:: ENTRIES PROVIDED ::

-- ==== Sys2Proof/Machine/Stream.lean ====
section
/-! DEFINITION. Stream engines: rings, descriptors and their retirement (R165 to R174). Ring n stands for ring n mod 4
of stream engine n / 4 mod 4 of compute die n / 16. -/

namespace Sys2Proof.Machine

/-! ### A ring and its registers -/

def State.ringTail (s : State) (n : Nat) : Nat := s.fget F.seRingTail_tail (n / 16) (ringReg n) 0

/-- The address of descriptor i of a ring. -/
def State.descAddr (s : State) (n i : Nat) : Nat :=
  s.fget F.seRingBase_base (n / 16) (ringReg n) 0
    + i % 2 ^ s.fget F.seRingBase_size_log2 (n / 16) (ringReg n) 0 * 64

/-- Whether an initiator may write a ring's registers: the die's control cores, and the stream engine's own
sequencer (R163, R171, R335). -/
def State.ringRights (s : State) (who : Initiator) (n : Nat) : Bool :=
  s.controlsDie who (n / 16) || who == .hardware || who == .tahr (72 + n / 4)

/-! ### Descriptors (R166, R167) -/

def descOp (d : List Byte) : Nat := leAt d 0 1
def descRank (d : List Byte) : Nat := leAt d 2 1
def descEvent (d : List Byte) : Nat := leAt d 3 1
def descSignals (d : List Byte) : Bool := bit (leAt d 1 1) 0
def descExpects (d : List Byte) : Bool := bit (leAt d 1 1) 1

/-- Whether a descriptor moves or fills bytes. -/
def descMoves (d : List Byte) : Bool := descOp d == 1 || descOp d == 2

/-- Whether a descriptor is well formed for a job of so many ranks (R166, R167). -/
def descOk (ranks : Nat) (d : List Byte) : Bool :=
  (1 ≤ descOp d && descOp d ≤ 5) && leAt d 1 1 < 4 && leAt d 4 4 == 0 && leAt d 56 8 == 0
    && leAt d 8 8 < 2 ^ 48 && leAt d 16 8 < 2 ^ 48 && descRank d < ranks && descEvent d < 16
    && (!descMoves d || (1 ≤ leAt d 40 4 && leAt d 40 4 ≤ 16777216 && 1 ≤ leAt d 44 2 && 1 ≤ leAt d 46 2))

/-- The addresses of the rows of a shape in transfer order; an address below zero wraps past the map. -/
def shapeRows (base s1 s2 c1 c2 : Nat) : List Nat :=
  ((List.range c2).map (fun (k2 : Nat) => (List.range c1).map (fun (k1 : Nat) =>
    unsigned (base + k1 * signed s1 32 + k2 * signed s2 32) 64))).flatten

def descSrcRows (d : List Byte) : List Nat :=
  shapeRows (leAt d 8 8) (leAt d 24 4) (leAt d 28 4) (leAt d 44 2) (leAt d 46 2)
def descDstRows (d : List Byte) : List Nat :=
  shapeRows (leAt d 16 8) (leAt d 32 4) (leAt d 36 4) (leAt d 44 2) (leAt d 46 2)

/-- Whether the source and the destination of a COPY overlap. -/
def descOverlaps (d : List Byte) : Bool :=
  let n := leAt d 40 4
  (descSrcRows d).any (fun a => (descDstRows d).any (fun b => a < b + n && b < a + n))

/-! ### Failure (R172) -/

/-- A ring stops FAULTED for a code, and its job with it. -/
def State.ringStop (s : State) (n : Nat) (code : Nat) : State :=
  let s := s.setRingSt n rgFaulted
  let s := s.setRing n { s.ring n with inFlight := [], pausing := false }
  let s := s.fset F.seStatus_last_code (n / 16) (n % 16 / 4) 0 code
  let s := s.fset F.seStatus_last_ring (n / 16) (n % 16 / 4) 0 (n % 4)
  s.stopJob (s.ringJob n) jsFaulted code

/-- A failed descriptor: its record, then the stop of ring and job. -/
def State.ringFail (s : State) (n : Nat) (c : ErrCode) : State :=
  let j := s.ringJob n
  (s.raiseRec { recOf (c.s3If (s.jobGrave j)) (n / 16) 0x05 (n % 16) with
                vi := some (s.ringVi n), job := some j, addr := some (s.descAddr n (s.ring n).issue),
                detail := unitDetail (n / 16) (n % 16 / 4) (n % 4) }).ringStop n c.code

/-! ### Accesses of a ring -/

/-- A ring's read of one request: its bytes, or the code of the record that a refusal or poison raised. -/
def State.ringRead (s : State) (n a len : Nat) : State × Except Nat (List Byte) :=
  match s.checkAccess (.ring n) false a len with
  | .refuse c => (s.refuse c (.ring n) a, .error c.code)
  | .pass =>
    match s.poisonIn (.ring n) a len with
    | some p =>
      (s.reportPoison (.ring n) p 1,
       .error (if placeOf p == .lpddr then E.memEccUncorr.code else E.spmEccUncorr.code))
    | none =>
      let r := s.fetchBytes (.ring n) a len
      (r.1, .ok r.2)

/-- A ring's write of one request, with the code of the record that a refusal raised. -/
def State.ringWrite (s : State) (n a : Nat) (bs : List Byte) : State × Option Nat :=
  match s.checkAccess (.ring n) true a bs.length with
  | .refuse c => if s.posts (.ring n) a then (s.refuseWrite c (.ring n) a, some E.brPostedFail.code)
    else (s.refuse c (.ring n) a, some c.code)
  | .pass =>
    let s := s.notePosted (.ring n) a
    let r := ((s.countLines (.ring n) a bs.length).takeTokens (.ring n) a bs.length).placeWrite (.ring n) a bs
    let s := r.1.fwrap F.seBytes_lines (n / 16) (n % 16 / 4) 0 ((a + bs.length + 63) / 64 - a / 64)
    if r.2 = .marked then (s.refuse (E.cgOwner.s3If (s.jobGrave (s.ringJob n))) (.ring n) a, some E.cgOwner.code)
    else (s, none)

/-- Writes bytes in requests of at most 256 bytes, up to the first refusal. -/
def State.ringWrites (s : State) (n : Nat) (bs : List Byte) (a : Nat) : List (Nat × Nat) → State × Option Nat
  | [] => (s, none)
  | p :: t =>
    let r := s.ringWrite n p.1 ((bs.drop (p.1 - a)).take p.2)
    match r.2 with
    | some c => (r.1, some c)
    | none => r.1.ringWrites n bs a t

/-- Writes the bytes of one row. -/
def State.ringWriteRow (s : State) (n a : Nat) (bs : List Byte) : State × Option Nat :=
  s.ringWrites n bs a (requests a bs.length)

/-- Moves the requests of one row; the bytes read are added to those read before. -/
def State.copyRow (s : State) (n src dst : Nat) (blind : Bool) (acc : List Byte) :
    List (Nat × Nat) → State × Except Nat (List Byte)
  | [] => (s, .ok acc)
  | p :: t =>
    match s.ringRead n p.1 p.2 with
    | (s, .error c) => (s, .error c)
    | (s, .ok bs) =>
      let w := if blind then s.freeBytes bs.length else (s, bs)
      match w.1.ringWriteRow n (dst + (p.1 - src)) w.2 with
      | (s, some c) => (s, .error c)
      | (s, none) => s.copyRow n src dst blind (acc ++ bs) t

/-- Moves rows one by one. -/
def State.copyRows (s : State) (n len : Nat) (blind : Bool) (acc : List Byte) :
    List (Nat × Nat) → State × Except Nat (List Byte)
  | [] => (s, .ok acc)
  | p :: t =>
    match s.copyRow n p.1 p.2 blind acc (requests p.1 len) with
    | (s, .error c) => (s, .error c)
    | (s, .ok acc) => s.copyRows n len blind acc t

/-- The fill pattern repeated over so many bytes from a position of the transfer on. -/
def fillBytes (pattern : List Byte) (from' len : Nat) : List Byte :=
  (List.range len).map (fun i => pattern[(from' + i) % 4]?.getD 0)

/-- Fills rows one by one. -/
def State.fillRows (s : State) (n len : Nat) (pattern : List Byte) (done : Nat) : List Nat → State × Option Nat
  | [] => (s, none)
  | a :: t =>
    match s.ringWriteRow n a (fillBytes pattern done len) with
    | (s, some c) => (s, some c)
    | (s, none) => s.fillRows n len pattern (done + len) t

/-! ### Issue (R168) -/

/-- The next index of a ring: indexes have 12 bits. -/
def ringNext (i : Nat) : Nat := (i + 1) % 4096

/-- A descriptor was issued: it is in progress until it retires. -/
def State.ringIssued (s : State) (n : Nat) (d : List Byte) (crc : Nat) : State :=
  let r := s.ring n
  (s.setRing n { r with inFlight := r.inFlight ++ [⟨r.issue, d, crc⟩], issue := ringNext r.issue }).setRingSt n
    rgRunning

/-- Issues the ring's next descriptor where it has the operation code; a malformed one fails in any case. Nothing is issued
while the die's logic is frozen (R41). -/
def State.ringRun (s : State) (n op : Nat) (effect : State → List Byte → State) : State :=
  let r := s.ring n
  let st := s.ringSt n
  if (st != rgRunning && st != rgWaiting) || r.pausing || r.issue == s.ringTail n || s.logicFrozen (n / 16) then s
  else
    match s.ringRead n (s.descAddr n r.issue) 64 with
    | (s, .error c) => s.ringStop n c
    | (t, .ok d) =>
      if !descOk (t.job (t.ringJob n)).ranks.length d then t.ringFail n E.seDescriptor
      else if descOp d != op then s
      else effect t d

/-- Moves the rows of a COPY. -/
def execSeCopy (ring : Nat) (s : State) : Host.Outcome State Fault Refusal :=
  .next (s.ringRun ring 1 (fun s d =>
    match s.copyRows ring (leAt d 40 4) (descOverlaps d) [] ((descSrcRows d).zip (descDstRows d)) with
    | (s, .error c) => s.ringStop ring c
    | (s, .ok bs) => s.ringIssued ring d (crc32c bs)))

/-- Writes the pattern of a FILL. -/
def execSeFill (ring : Nat) (s : State) : Host.Outcome State Fault Refusal :=
  .next (s.ringRun ring 2 (fun s d =>
    let len := leAt d 40 4
    let rows := descDstRows d
    match s.fillRows ring len (byteSlice d 52 4) 0 rows with
    | (s, some c) => s.ringStop ring c
    | (s, none) => s.ringIssued ring d (crc32c (fillBytes (byteSlice d 52 4) 0 (len * rows.length)))))

/-- Holds the ring until its flag is set, then clears the flag. -/
def execSeWait (ring : Nat) (s : State) : Host.Outcome State Fault Refusal :=
  .next (s.ringRun ring 3 (fun s d =>
    let r := s.ring ring
    if bit r.flags (descEvent d) then
      (s.setRing ring { r with flags := setBit r.flags (descEvent d) false }).ringIssued ring d (crc32c [])
    else s.setRingSt ring rgWaiting))

/-- Sets an event flag of the engine of a herd rank of the ring's job. -/
def State.signalRank (s : State) (n : Nat) (d : List Byte) : State :=
  match s.rankEngine (s.ringJob n) (descRank d) with
  | none => s
  | some te => s.setFlag te (descEvent d)

/-- Sets an engine flag. -/
def execSeSignal (ring : Nat) (s : State) : Host.Outcome State Fault Refusal :=
  .next (s.ringRun ring 4 (fun s d => (s.signalRank ring d).ringIssued ring d (crc32c [])))

/-- Holds the ring until every earlier descriptor has completed. -/
def execSeFence (ring : Nat) (s : State) : Host.Outcome State Fault Refusal :=
  .next (s.ringRun ring 5 (fun s d =>
    if (s.ring ring).inFlight.isEmpty then s.ringIssued ring d (crc32c []) else s.setRingSt ring rgWaiting))

/-- A SIGNAL of an engine arrives at a ring and sets its flag. -/
def execRingFlagSet (ring flag : Nat) (s : State) : Host.Outcome State Fault Refusal :=
  match takeFlight (64 + ring) flag [] s.signals with
  | none => .next s
  | some fs =>
    let r := s.ring ring
    .next ({ s with signals := fs }.setRing ring { r with flags := setBit r.flags flag true })

/-! ### Retirement (R168, R169) -/

/-- Whether a write of the ring waits for a fill of the gate (R199). -/
def State.ringStalled (s : State) (n : Nat) : Bool :=
  s.opens.any (fun p => p.2.stalled.any (fun w => w.1 == 64 + n))

/-- The destination of a failed descriptor holds bytes that the spec leaves open. -/
def State.spoilDest (s : State) (n : Nat) (d : List Byte) : State :=
  (descDstRows d).foldl (fun s a =>
    let r := s.freeBytes (leAt d 40 4)
    (r.1.placeWrite (.ring n) a r.2).1) s

/-- The oldest descriptor in progress retires: the CRCs are compared, then the head moves on and the flag is set. -/
def State.retireDescriptor (s : State) (n : Nat) (x : Issued) (rest : List Issued) (same : Bool) : State :=
  if descMoves x.desc && !same then (s.spoilDest n x.desc).ringFail n E.seCrc
  else if descMoves x.desc && descExpects x.desc && x.crc != leAt x.desc 48 4 then
    (s.spoilDest n x.desc).ringFail n E.seExpectedCrc
  else
    let s := s.setRing n { s.ring n with inFlight := rest }
    let s := s.fset F.seRingHead_head (n / 16) (ringReg n) 0 (ringNext x.idx)
    let s := if (s.tahrSeq (72 + n / 4)).ring = some n then s.seqEvent (72 + n / 4) 10 else s
    if descSignals x.desc then s.signalRank n x.desc else s

/-- A descriptor retires; `same` tells whether the CRC of the bytes as written equals that of the bytes as read. -/
def execDescriptorRetire (ring : Nat) (same : Bool) (s : State) : Host.Outcome State Fault Refusal :=
  match (s.ring ring).inFlight with
  | [] => .next s
  | x :: rest =>
    if s.ringStalled ring || s.logicFrozen (ring / 16) then .next s else .next (s.retireDescriptor ring x rest same)

/-! ### Control of a ring (R172, R173) -/

/-- A write of the ring's tail index. -/
def execSeRingTailWrite (who : Initiator) (ring tail : Nat) (s : State) : Host.Outcome State Fault Refusal :=
  if s.ringRights who ring then
    .next (s.setReg (fldAddr F.seRingTail_tail (ring / 16) (ringReg ring) 0) (tail % 4096)).answerOk
  else .next (s.dropWrite who (fldAddr F.seRingTail_tail (ring / 16) (ringReg ring) 0))

/-- Runs a ring from its head; nothing happens in RUNNING, WAITING and FAULTED. -/
def State.opRingStart (s : State) (n : Nat) : State :=
  if s.ringSt n = rgIdle ∨ s.ringSt n = rgPaused then
    (s.setRing n { s.ring n with issue := s.ringHead n, inFlight := [], pausing := false }).setRingSt n rgRunning
  else s


/-- A bit of SE_RING_CTRL written by an initiator. -/
def State.ringCtrl (s : State) (who : Initiator) (n : Nat) (op : State → Nat → State) : State :=
  if s.ringRights who n then (op s n).answerOk
  else s.dropWrite who (fldAddr F.seRingCtrl_start (n / 16) (ringReg n) 0)

def execSeRingStart (who : Initiator) (ring : Nat) (s : State) : Host.Outcome State Fault Refusal :=
  .next (s.ringCtrl who ring State.opRingStart)

def execSeRingPause (who : Initiator) (ring : Nat) (s : State) : Host.Outcome State Fault Refusal :=
  .next (s.ringCtrl who ring State.opRingPause)

def execSeRingAbort (who : Initiator) (ring : Nat) (s : State) : Host.Outcome State Fault Refusal :=
  .next (s.ringCtrl who ring State.opRingAbort)

/-- A pausing ring has completed its requests: its head is the first descriptor that has not retired. -/
def execRingPaused (ring : Nat) (s : State) : Host.Outcome State Fault Refusal :=
  let r := s.ring ring
  if r.pausing && !s.ringStalled ring then
    .next ((s.setRing ring { r with pausing := false, inFlight := [], issue := s.ringHead ring }).setRingSt ring
      rgPaused)
  else .next s

end Sys2Proof.Machine
end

:::

:: EXERCISE DIRECTIONS ::
Take each line of the material above that holds the string "retireDescriptor" and copy it.

:: RESPONSE TO THE EXERCISE ::
def State.retireDescriptor (s : State) (n : Nat) (x : Issued) (rest : List Issued) (same : Bool) : State :=
    if s.ringStalled ring || s.logicFrozen (ring / 16) then .next s else .next (s.retireDescriptor ring x rest same)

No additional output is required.